If you're a millennial comics fan all this might be news to you. Maybe you Gen X or Ys might have seen these car humor mags. I'm betting a lot of the boomers here LIVED in these comics. Created at the the height of the California car culture craze, CARtoons, DRAG Cartoons and, eventually CYCLEtoons were common sights on magazine stands everywhere. Rat Fink and the Weird-Ohs were kids kounter-kulture heroes made all the cooler because our parents didn't understand them.
To be honest, other than the gearhead kids I grew up with, mots of us didn't understand the creations of Big Daddy Ed Roth and Mouse and other CARtoonists. But that impenetrability only made them seem even hipper. The jokes were probably only funny to dedicated rodders and grease monkeys. And I suspect they weren't that funny to them.To say the humor was sophomoric is being kind. But when you're twelve, sophomoric seems pretty sophisticated. I mean, jokes about hot girls. Hee hee.
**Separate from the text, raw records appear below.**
/-- A collision. At the first bit that differs the node stops its burst and drives a jam, 32 bits of the alternating pattern;
before the end of the start byte it counts as a passed echo check. Once it has jammed, the node releases the line, the collision
is counted, and it is reported. Within the window a kept entry has one more attempt, the register steps once, and the wait of the
slots drawn begins, 128 bit times each; a wait of none is over at once. The twelfth failure starts again at 0 with persist set,
and drops the entry as EXCESSIVE without it; a TRIGGER past its deadline is dropped as stale. After the window the entry is
dropped as LATE. With a page, the later pages of its group leave, the group ends without a hold-off, a remembered one is queued,
and a blocking JOIN ends; with a BYE, LEAVE completion becomes due; SUSPENDING ends in SUSPENDED (R105, R111, R113, R123 to R126,
R140 to R143, R147). The model's own here: log entries 3, 4, 10, 11, 12, 19 and 35. -/
def Obligations.CollisionJamsAndBacksOff : Prop :=
  (∀ (s : State) (b : Burst) (since bit : Nat), s.line.drive = .driving b since → bit < b.lineBits →
    ∃ u late, exec (.collision bit) s = .next u ∧
      u = { s with
        now := max s.now (since + bit + 1)
        line := { s.line with
          drive := .jamming (u.now + 32) late, echoFails := if bit < 40 then 0 else s.line.echoFails } } ∧
      (late = true ↔ 40 + 8 * s.cfg.timing.window ≤ bit) ∧
      ∀ i, u.line.drivenAt (u.now + i) = if i < 32 then some (decide (i % 2 = 1)) else none) ∧
  ∀ (s : State) (ends : Nat) (late : Bool) (e : TxEntry) (rest : List TxEntry),
    s.line.drive = .jamming ends late → s.line.receiveOpen = true → s.tx.entries = e :: rest → rest.length < 8 →
    (∃ w, s.tx.engine = .working w ∨ s.tx.engine = .suspending w) →
    let dropped := s.failureRecord e late (max s.now ends)
    ∃ u, exec .jamEnd s = .next u ∧ u.now = max s.now ends ∧
      u.line = { s.line with
        drive := .idle, quiet := if s.line.run = none then .counting u.now else s.line.quiet
        backoffReg := u.line.backoffReg, wait := u.line.wait } ∧
      u.counters = { s.counters with
        collisions := min 65535 (s.counters.collisions + 1), txDropped := u.counters.txDropped } ∧
      u.tx.engine.work ≠ some .driving ∧
      (dropped = none →
        let attempts := if e.attempts + 1 < 12 then e.attempts + 1 else 0
        let slots := (lfsrStep s.line.backoffReg).toNat % 2 ^ min attempts 6
        u.line.backoffReg = lfsrStep s.line.backoffReg ∧ u.counters.txDropped = s.counters.txDropped ∧
        u.tx = { s.tx with
          entries := { e with attempts } :: rest, engine := s.tx.engine.at (if slots = 0 then .defer else .backoff) } ∧
        u.line.wait = (if slots = 0 then .none else .running (u.now + 128 * slots)) ∧
        u = { s with now := u.now, line := u.line, tx := u.tx, counters := u.counters }) ∧
      (∀ record, dropped = some record → s.Dropped u e rest record) ∧
      u = { s with now := u.now, line := u.line, announce := u.announce, tx := u.tx, sender := u.sender,
                   node := u.node, counters := u.counters, port := u.port, events := u.events }

/-- A burst driven to its end: the line is released, the own copy is offered to the Receive FIFO with the instant the burst
ended, and the entry leaves the queue. The freed place goes to a pending LEVEL and then to a waiting announce group. While pages of
its group stand behind it the engine goes on in DEFER, the announce state stays and a JOIN goes on blocking; with its last page the
group is over: the hold-off runs, or a remembered group is queued in its place, a blocking JOIN ends and the join window starts. A
LEVEL restarts the refresh timer; a BYE makes LEAVE completion due. Then the engine turns to the next entry or is IDLE, and
SUSPENDING ends in SUSPENDED once the group is over (R105, R111, R112, R118, R119, R120, R122, R126, R133, R140, R146). The model's
own here: log entries 3, 4 and 12. -/
def Obligations.AttemptCompletes : Prop :=
  ∀ (s : State) (b : Burst) (since : Nat) (e : TxEntry) (rest : List TxEntry),
    s.line.drive = .driving b since → s.tx.entries = e :: rest → rest.length < 8 →
    s.tx.engine = .working .driving ∨ s.tx.engine = .suspending .driving → s.line.receiveOpen = true →
    let goesOn := e.hasLaterPages = true ∧ ∃ next, rest.head? = some next ∧ next.laterPage = true
    ∃ u, exec .attemptCompletes s = .next u ∧ u.now = max s.now (since + b.lineBits) ∧
      u.line = { s.line with
        drive := .idle, quiet := if s.line.run = none then .counting u.now else s.line.quiet, wait := .none } ∧
      u.tx.current = (s.tx.current + 1) % 8 ∧ u.tx.sequence = s.tx.sequence ∧ u.tx.engine.work ≠ some .driving ∧
      (goesOn → u.tx.engine = s.tx.engine.at .defer) ∧ (¬goesOn → s.MovedOn u) ∧
      (e.isPage = false ∨ goesOn → s.Refilled u rest) ∧
      (goesOn → u.port = s.port ∧ u.node = s.node) ∧
      (e.isPage = true → ¬goesOn → s.announce.waiting = false → s.GroupEnded u rest true) ∧
      (e.isPage = false → u.port = s.port ∧
        u.node = { s.node with leaveDue := s.node.leaveDue || decide (e.body = .bye) }) ∧
      u.sender = { s.sender with
        pending := none, refresh := if e.isLevel then s.sender.refresh.map fun _ => u.now else s.sender.refresh } ∧
      (s.fifo.length < 4 → u.fifo = s.fifo ++ [{ burst := b, endInstant := u.now, own := true }] ∧
        u.counters = s.counters ∧ u.events = s.events) ∧
      (4 ≤ s.fifo.length → u.fifo = s.fifo ∧
        u.counters = { s.counters with rxOverruns := min 65535 (s.counters.rxOverruns + 1) } ∧
        u.events = s.events.offer {
          kind := .rxOverrun, count := s.merge.periodCount, station := some b.source,
          detail := some b.payload.kind, value := some (b.seq : Int) }) ∧
      u = { s with now := u.now, line := u.line, fifo := u.fifo, announce := u.announce, tx := u.tx, sender := u.sender,
                   node := u.node, counters := u.counters, port := u.port, events := u.events }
And, looking back on these it's easy to excuse the obvious objectification of women portrayed in these magazines. The females were always unobtainable objects of desire; the heroes of these stories being either motor-nerds or simply romantically inept.
These were the handbooks for the whole fad of building custom car and Weird-Oh models and collecting oil company stickers and decals. The t-shirts, caps, key chains and all the rest of the brick-a-back we HAD to have to be perceived as cool.
The magazines were in publication into the early 90s and I noticed that CARtoons has returned in magazine form and has survived to issue #15 at least. But, over their run, the magazines fell in quality. Particularly in the art area. In those early days they featured the cream of comics creators. Especially from the California-based talents, many of whom worked in Hollywood animation as well as funnybooks.
Alex Toth, Warren Tufts, Russ Manning and Mel Keefer were frequent contributors. The magazine even found its own superstar in Gilbert Shelton who introduced the swine of steel Wonder Warthog in the pages of Pete Millar's publications.
I thought I'd share a few stories from DRAG Cartoons #2.
First up is a beautiful job by Russ Manning that I suspect Russ might have scripted himself.
Next is a story by Alex Toth, author unknown. That's E.G. Marshall from a popular lawyer show The Defenders as the prosecuting attorney condemning the hapless hero.
And finally, a simply gorgeous piece of draftsmanship from Warren Tufts.
GenX here...I remember seeing articles about Big Daddy Ed Roth in my dad's old hot rodding magazines in the 70's but sadly I was never really around comics much growing up.